Before performimg data transformation, it is necessary to correct the data of any outliers. To detect the outliers , boxplot() was plotted using ggplot2 package for the variable - Total State Debt.

# Boxplot for Total State Debt
final$`Total state debt` %>% boxplot(main= "Box Plot fo Debt", ylab="Debt", col= "grey")

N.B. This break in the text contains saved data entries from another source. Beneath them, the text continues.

-- ==== Sys2Proof/Certificates/Slice0/Obligations.lean ====
section
/-!
DEFINITION. The statements for the provers, family by family in the order of the table: what a command answers, what it leaves
alone, and the invariants that every step keeps. A statement that rests on a choice of the model says so and names the log entry.
-/
open Sys2Proof Sys2Proof.Machine

/-! ## The queue -/

/-- The step takes the command at the front of the queue and answers exec of it on the state with the queue's rest. -/
def Obligations.StepRunsTheFrontCommand : Prop :=
  ∀ (i : Instr) (rest : List Instr) (s : State),
    step { s with pending := i :: rest } = exec i { s with pending := rest }

/-- The model's choice (log 1): on an empty queue one tick of LINE_TIME passes. Nothing but counts of time changes, unless the tick
reaches the deadline of the frame being judged: then that frame is no longer judged (R23), and still no memory, no trunk, no grant and
no register but the reports, the riding count and the REHOME bits of an L2 changes. -/
def Obligations.EmptyQueuePassesOneTick : Prop :=
  ∀ s : State, s.pending = [] → ∃ t, step s = .next t ∧ t.metr.lineTime = s.metr.lineTime + 1 ∧ t.pending = [] ∧
    t.mem = s.mem ∧ t.chord = s.chord ∧ t.trk = s.trk ∧ t.cres = s.cres ∧ t.rst = s.rst ∧ t.hmbx = s.hmbx ∧
    t.drunor = s.drunor ∧ t.mirl = s.mirl ∧
    (s.noDeadline (s.metr.lineTime + 1) → t.gov = s.gov ∧ t.hub = s.hub ∧ t.unis = s.unis ∧ t.hdr = s.hdr ∧
      t.metr.judged = s.metr.judged) ∧
    ((∃ j, s.metr.judged = some j ∧ j.deadline ≤ s.metr.lineTime + 1) → t.metr.judged = none) ∧
    ∀ c : Cl, t.core[c].g = s.core[c].g ∧ t.core[c].pc = s.core[c].pc ∧ t.core[c].v = s.core[c].v

/-- No command stops the device: exec answers a next state for every command in every state, and leaves the queue alone. -/
def Obligations.EveryCommandAnswersAndLeavesTheQueue : Prop :=
  ∀ (i : Instr) (s : State), ∃ t, exec i s = .next t ∧ t.pending = s.pending

/-! ## Scalar arithmetic (06) -/

/-- The ALU register instructions write RD with the operation of RS1 and RS2, tagged when an operand is (R129), and change
nothing else (R131, Table 06-3).
A shift by a register amount below 32 shifts by it; by 32 or more it completes with a value the spec leaves open, and
writes nothing but RD and its tag (log 39).
The immediate forms, with a signed 16-bit immediate (Table 06-2); LHI places its immediate in the upper half; shifts take
their amount from the word.
Completes: add, sub, and, or, xor, sll, srl, sra, slt, sltu, addi, andi, ori, xori, slti, slli, srli, srai, lhi. -/
def Obligations.AluResults : Prop :=
  (∀ (c : Cl) (rd rs1 rs2 : RegF) (s : State), s.canIssue c = true →
      let a := s.core[c].readG rs1
      let b := s.core[c].readG rs2
      let gives (v : Word) : Host.Outcome State Fault Refusal := .next (s.wroteG c rd v (a.2 || b.2))
      exec (.add c rd rs1 rs2) s = gives (a.1 + b.1) ∧
      exec (.sub c rd rs1 rs2) s = gives (a.1 - b.1) ∧
      exec (.and c rd rs1 rs2) s = gives (a.1 &&& b.1) ∧
      exec (.or c rd rs1 rs2) s = gives (a.1 ||| b.1) ∧
      exec (.xor c rd rs1 rs2) s = gives (a.1 ^^^ b.1) ∧
      exec (.slt c rd rs1 rs2) s = gives (if a.1.toInt < b.1.toInt then 1 else 0) ∧
      exec (.sltu c rd rs1 rs2) s = gives (if a.1.toNat < b.1.toNat then 1 else 0)) ∧
  ((∀ (c : Cl) (rd rs1 rs2 : RegF) (s : State), s.canIssue c = true →
        let a := s.core[c].readG rs1
        let b := s.core[c].readG rs2
        (b.1.toNat < 32 →
          exec (.sll c rd rs1 rs2) s = .next (s.wroteG c rd (a.1 <<< b.1.toNat) (a.2 || b.2)) ∧
          exec (.srl c rd rs1 rs2) s = .next (s.wroteG c rd (a.1 >>> b.1.toNat) (a.2 || b.2)) ∧
          exec (.sra c rd rs1 rs2) s = .next (s.wroteG c rd (a.1.sshiftRight b.1.toNat) (a.2 || b.2))) ∧
        (32 ≤ b.1.toNat →
          ∀ i ∈ [Instr.sll c rd rs1 rs2, .srl c rd rs1 rs2, .sra c rd rs1 rs2],
            ∃ v, exec i s = .next ((s.wroteG c rd v (a.2 || b.2)).used 1))) ∧
    (∀ (c : Cl) (rd rs1 : RegF) (imm : BitVec 16) (sh : BitVec 5) (s : State), s.canIssue c = true →
        let a := s.core[c].readG rs1
        let gives (v : Word) : Host.Outcome State Fault Refusal := .next (s.wroteG c rd v a.2)
        let i32 : Word := imm.signExtend 32
        exec (.addi c rd rs1 imm) s = gives (a.1 + i32) ∧
        exec (.andi c rd rs1 imm) s = gives (a.1 &&& i32) ∧
        exec (.ori c rd rs1 imm) s = gives (a.1 ||| i32) ∧
        exec (.xori c rd rs1 imm) s = gives (a.1 ^^^ i32) ∧
        exec (.slti c rd rs1 imm) s = gives (if a.1.toInt < i32.toInt then 1 else 0) ∧
        exec (.slli c rd rs1 sh) s = gives (a.1 <<< sh.toNat) ∧
        exec (.srli c rd rs1 sh) s = gives (a.1 >>> sh.toNat) ∧
        exec (.srai c rd rs1 sh) s = gives (a.1.sshiftRight sh.toNat) ∧
        exec (.lhi c rd 0 imm) s = .next (s.wroteG c rd (imm ++ (0 : BitVec 16)) false)))

/-- The MDU results with the corners of R146: division by zero gives all ones and the dividend; the most negative number by -1
gives itself with remainder 0.
Completes: mul, mulh, mulhu, div, divu, rem, remu. -/
def Obligations.MduResults : Prop :=
  ∀ (c : Cl) (rd rs1 rs2 : RegF) (s : State), s.canIssue c = true →
    let a := s.core[c].readG rs1
    let b := s.core[c].readG rs2
    let gives (v : Word) : Host.Outcome State Fault Refusal := .next (s.wroteG c rd v (a.2 || b.2))
    exec (.mul c rd rs1 rs2) s = gives (BitVec.ofInt 32 (a.1.toInt * b.1.toInt)) ∧
    exec (.mulh c rd rs1 rs2) s = gives (BitVec.ofInt 32 (a.1.toInt * b.1.toInt / 2 ^ 32)) ∧
    exec (.mulhu c rd rs1 rs2) s = gives (BitVec.ofNat 32 (a.1.toNat * b.1.toNat / 2 ^ 32)) ∧
    exec (.div c rd rs1 rs2) s = gives (if b.1 = 0 then BitVec.allOnes 32
      else if a.1 = 0x80000000 ∧ b.1 = BitVec.allOnes 32 then 0x80000000 else BitVec.ofInt 32 (a.1.toInt.tdiv b.1.toInt)) ∧
    exec (.divu c rd rs1 rs2) s = gives (if b.1 = 0 then BitVec.allOnes 32 else BitVec.ofNat 32 (a.1.toNat / b.1.toNat)) ∧
    exec (.rem c rd rs1 rs2) s = gives (if b.1 = 0 then a.1
      else if a.1 = 0x80000000 ∧ b.1 = BitVec.allOnes 32 then 0 else BitVec.ofInt 32 (a.1.toInt.tmod b.1.toInt)) ∧
    exec (.remu c rd rs1 rs2) s = gives (if b.1 = 0 then a.1 else BitVec.ofNat 32 (a.1.toNat % b.1.toNat))

/-- What writing a scalar register leaves: RD reads back value and tag unless it is g0, which stays zero without a tag; every
other register, every other core and all of memory are unchanged, and v registers change only by lane results that land. -/
def Obligations.ScalarWriteFrame : Prop :=
  ∀ (c : Cl) (rd : RegF) (v : Word) (tag : Bool) (s : State), let t := s.wroteG c rd v tag
    t.core[c].readG rd = (if rd = 0 then (0, false) else (v, tag)) ∧
    (∀ r : RegF, r ≠ rd → t.core[c].readG r = s.core[c].readG r) ∧
    t.core[c].v = s.core[c].ageLane.v ∧ t.core[c].vTag = s.core[c].ageLane.vTag ∧
    (∀ d : Cl, d ≠ c → t.core[d] = s.core[d]) ∧
    (∀ m off, t.byteAt m off = s.byteAt m off) ∧
    (let k := t.core[c]; let k0 := s.core[c]
      k.curLvl = k0.curLvl ∧ k.ie = k0.ie ∧ k.maskLvl = k0.maskLvl ∧ k.epc = k0.epc ∧ k.ecause = k0.ecause ∧
      k.eaddr = k0.eaddr ∧ k.vtable = k0.vtable ∧ k.loopStart = k0.loopStart ∧ k.loopEnd = k0.loopEnd ∧
      k.icuEn = k0.icuEn ∧ k.icuPend = k0.icuPend ∧ k.icuLvl = k0.icuLvl ∧ k.cueReady = k0.cueReady ∧
      k.cueSlot = k0.cueSlot ∧ k.egress = k0.egress ∧ k.poisonJudged = k0.poisonJudged ∧ k.divAbandon = k0.divAbandon) ∧
    t.gov = s.gov ∧ t.unis = s.unis ∧ t.trk = s.trk ∧ t.chord = s.chord ∧ t.metr = s.metr ∧ t.cres = s.cres

/-! ## The lane (06) -/

/-- The lane instructions whose result goes to a v register: the result is readable L instructions later (R136), tagged when an
operand is (R129); LINS, LMAC.P and LMAC.D also read VD. Operands are read as log 6 says; each read uses up one free value.
LCRC answers 0 for a record whose CRC-16 is right and 0x1_0000 plus the computed CRC otherwise; LEXT extracts a field of 1
to 32 bits, zero- or sign-extended, and completes with an open value where the field passes bit 127 (log 40).
Completes: lmov, land, lor, lxor, laddW, lsubW, lsplat, lins, lext, lshl, lshr, lmacD, lmacP, lcrc. -/
def Obligations.LaneResults : Prop :=
  (∀ (c : Cl) (vd va vb gs : RegF) (lane : BitVec 2) (n : BitVec 4) (s : State), s.canIssue c = true →
      vok vd = true → vok va = true → vok vb = true →
      let a := s.readV c va
      let b := s.fresh.readV c vb
      let d := s.fresh.fresh.readV c vd
      let g := s.core[c].readG gs
      let gives (reads : Nat) (v : Native) (tag : Bool) (lat : Nat) : Host.Outcome State Fault Refusal :=
        .next ((s.wroteV c vd v tag lat).used reads)
      let lanes (f : Nat → Word) : Native := f 3 ++ f 2 ++ f 1 ++ f 0
      exec (.lmov c vd va) s = gives 1 a.1 a.2 1 ∧
      exec (.land c vd va vb) s = gives 2 (a.1 &&& b.1) (a.2 || b.2) 1 ∧
      exec (.lor c vd va vb) s = gives 2 (a.1 ||| b.1) (a.2 || b.2) 1 ∧
      exec (.lxor c vd va vb) s = gives 2 (a.1 ^^^ b.1) (a.2 || b.2) 1 ∧
      exec (.laddW c vd va vb) s = gives 2 (lanes (fun k => lane32 a.1 k + lane32 b.1 k)) (a.2 || b.2) 1 ∧
      exec (.lsubW c vd va vb) s = gives 2 (lanes (fun k => lane32 a.1 k - lane32 b.1 k)) (a.2 || b.2) 1 ∧
      exec (.lsplat c vd gs) s = gives 0 (lanes (fun _ => g.1)) g.2 1 ∧
      exec (.lins c vd gs lane) s = (let d := s.readV c vd
        gives 1 (lanes (fun k => if k = lane.toNat then g.1 else lane32 d.1 k)) (g.2 || d.2) 1) ∧
      exec (.lshl c vd va n) s = gives 1 (a.1 <<< (8 * n.toNat)) a.2 1 ∧
      exec (.lshr c vd va n) s = gives 1 (a.1 >>> (8 * n.toNat)) a.2 1 ∧
      exec (.lmacP c vd va vb) s =
        gives 3 (lanes (fun k => lane32 d.1 k + lane32 a.1 k * lane32 b.1 k)) (a.2 || b.2 || d.2) 3 ∧
      exec (.lmacD c vd va vb) s = gives 3 (field d.1 64 64 ++ (field d.1 0 64 + dotLanes a.1 b.1)) (a.2 || b.2 || d.2) 4) ∧
  (∀ (c : Cl) (gd va : RegF) (pos : BitVec 7) (wm1 : BitVec 5) (sx : Bool) (s : State), s.canIssue c = true → vok va = true →
      let a := s.readV c va
      exec (.lcrc c gd va) s = .next ((s.wroteG c gd
        (if crc16Word a.1 = field a.1 112 16 then 0 else 0x10000 + (crc16Word a.1).setWidth 32) a.2).used 1) ∧
      (pos.toNat + wm1.toNat < 128 → ∃ v, exec (.lext c gd va pos wm1 sx 0) s =
          .next ((s.wroteG c gd v a.2).used 2) ∧
        ∀ i, i < 32 → v.getLsbD i =
          (if i ≤ wm1.toNat then a.1.getLsbD (pos.toNat + i) else sx && a.1.getLsbD (pos.toNat + wm1.toNat))) ∧
      (128 ≤ pos.toNat + wm1.toNat → ∃ v, exec (.lext c gd va pos wm1 sx 0) s =
          .next ((s.wroteG c gd v a.2).used 2)))

/-- JUDGE (R140): a tagged operand gives 0xFFFF with its tag clear and counts POISON_JUDGED; every other verdict is the 16-bit
code of Table 06-7 with bit 15 set exactly when one of bits 11 to 0 is, and is never tagged.
The trip causes of Table 06-7 one by one: limits of voltage, current and temperature, a wrong CRC-16, the record's own
flags, and a mode that is none of the defined ones.
Completes: judge. -/
def Obligations.JudgeResults : Prop :=
  (∀ (c : Cl) (gd va vb : RegF) (s : State), s.canIssue c = true → vok va = true → vok vb = true →
      let a := s.readV c va
      let b := s.fresh.readV c vb
      ((a.2 || b.2) = true → ∃ t, exec (.judge c gd va vb) s = .next t ∧
        t.core[c] = (({ s.core[c].writeG gd 0xFFFF false with poisonJudged := s.core[c].poisonJudged + 1 } : Core).next c) ∧
        t.mem = s.mem ∧ ∀ d : Cl, d ≠ c → t.core[d] = s.core[d]) ∧
      ((a.2 || b.2) = false → ∃ v : BitVec 16,
        exec (.judge c gd va vb) s = .next ((s.wroteG c gd (v.setWidth 32) false).used 2) ∧
        field v 0 12 = verdictCauses a.1 b.1 ∧ v.getLsbD 12 = a.1.getLsbD 59 ∧ v.getLsbD 13 = false ∧ v.getLsbD 14 = false ∧
        v.getLsbD 15 = (field v 0 12 != (0 : BitVec 12)))) ∧
  (∀ r lim : Native, let b := verdictCauses r lim
      b.getLsbD 0 = decide ((field lim 0 20 : BitVec 20).toNat < (field r 0 20 : BitVec 20).toNat) ∧
      b.getLsbD 1 = (decide ((field r 0 20 : BitVec 20).toNat < (field lim 20 20 : BitVec 20).toNat) &&
        (!lim.getLsbD 116 || r.getLsbD 59)) ∧
      b.getLsbD 2 = decide ((field lim 40 24 : BitVec 24).toInt < (field r 20 24 : BitVec 24).toInt) ∧
      b.getLsbD 3 = decide ((field r 20 24 : BitVec 24).toInt < (field lim 64 24 : BitVec 24).toInt) ∧
      b.getLsbD 4 = decide ((field lim 88 12 : BitVec 12).toInt < (field r 44 12 : BitVec 12).toInt) ∧
      b.getLsbD 5 = decide ((field r 44 12 : BitVec 12).toInt < (field lim 100 12 : BitVec 12).toInt) ∧
      b.getLsbD 6 = (crc16Word r != field r 112 16) ∧
      b.getLsbD 7 = r.getLsbD 63 ∧ b.getLsbD 8 = r.getLsbD 62 ∧ b.getLsbD 9 = r.getLsbD 60 ∧ b.getLsbD 10 = r.getLsbD 61 ∧
      b.getLsbD 11 = decide (6 ≤ (field r 56 3 : BitVec 3).toNat))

# Creating a separate vector of outliers in the variable
outliers <- boxplot(final$`Total state debt`, plot = FALSE)$out
print(outliers) # checking the outlier values

## [1] 151.7  64.2  75.3  66.9 137.4

final[which(final$`Total state debt` %in% outliers),] # Finding the rows of outlier values

final <- final[-which(final$`Total state debt` %in% outliers),]#Removing the outliers

boxplot(final$`Total state debt`) # Checking the boxplot

Since there were 4 outliers in the variable, we removed the outliers by creating a separate vector of outlier values using which() function and then, eliminating it from the resultant dataset. This approach was used as the number of outliers were less. Through, this approach all the outliers were successfully removed.

Transform

To Check if the variable has normal distribution, we plot the histogram using hist() fUnction of Total State Debt.

# Plotting histogram of Total State Debt
hist(final$`Total state debt`)

# Transforming into log data
log_Debt <- log(final$`Total state debt`)
hist(log_Debt) # Plotting histogram of Total State Debt

In accordance to the histogram, the data is postively skewed(right skewness). To achieve normality, we transformed the data into log values as compresses high values and spreads low values by expressing the values as orders of magnitude. This transformation is commonly used for reducing right skewness.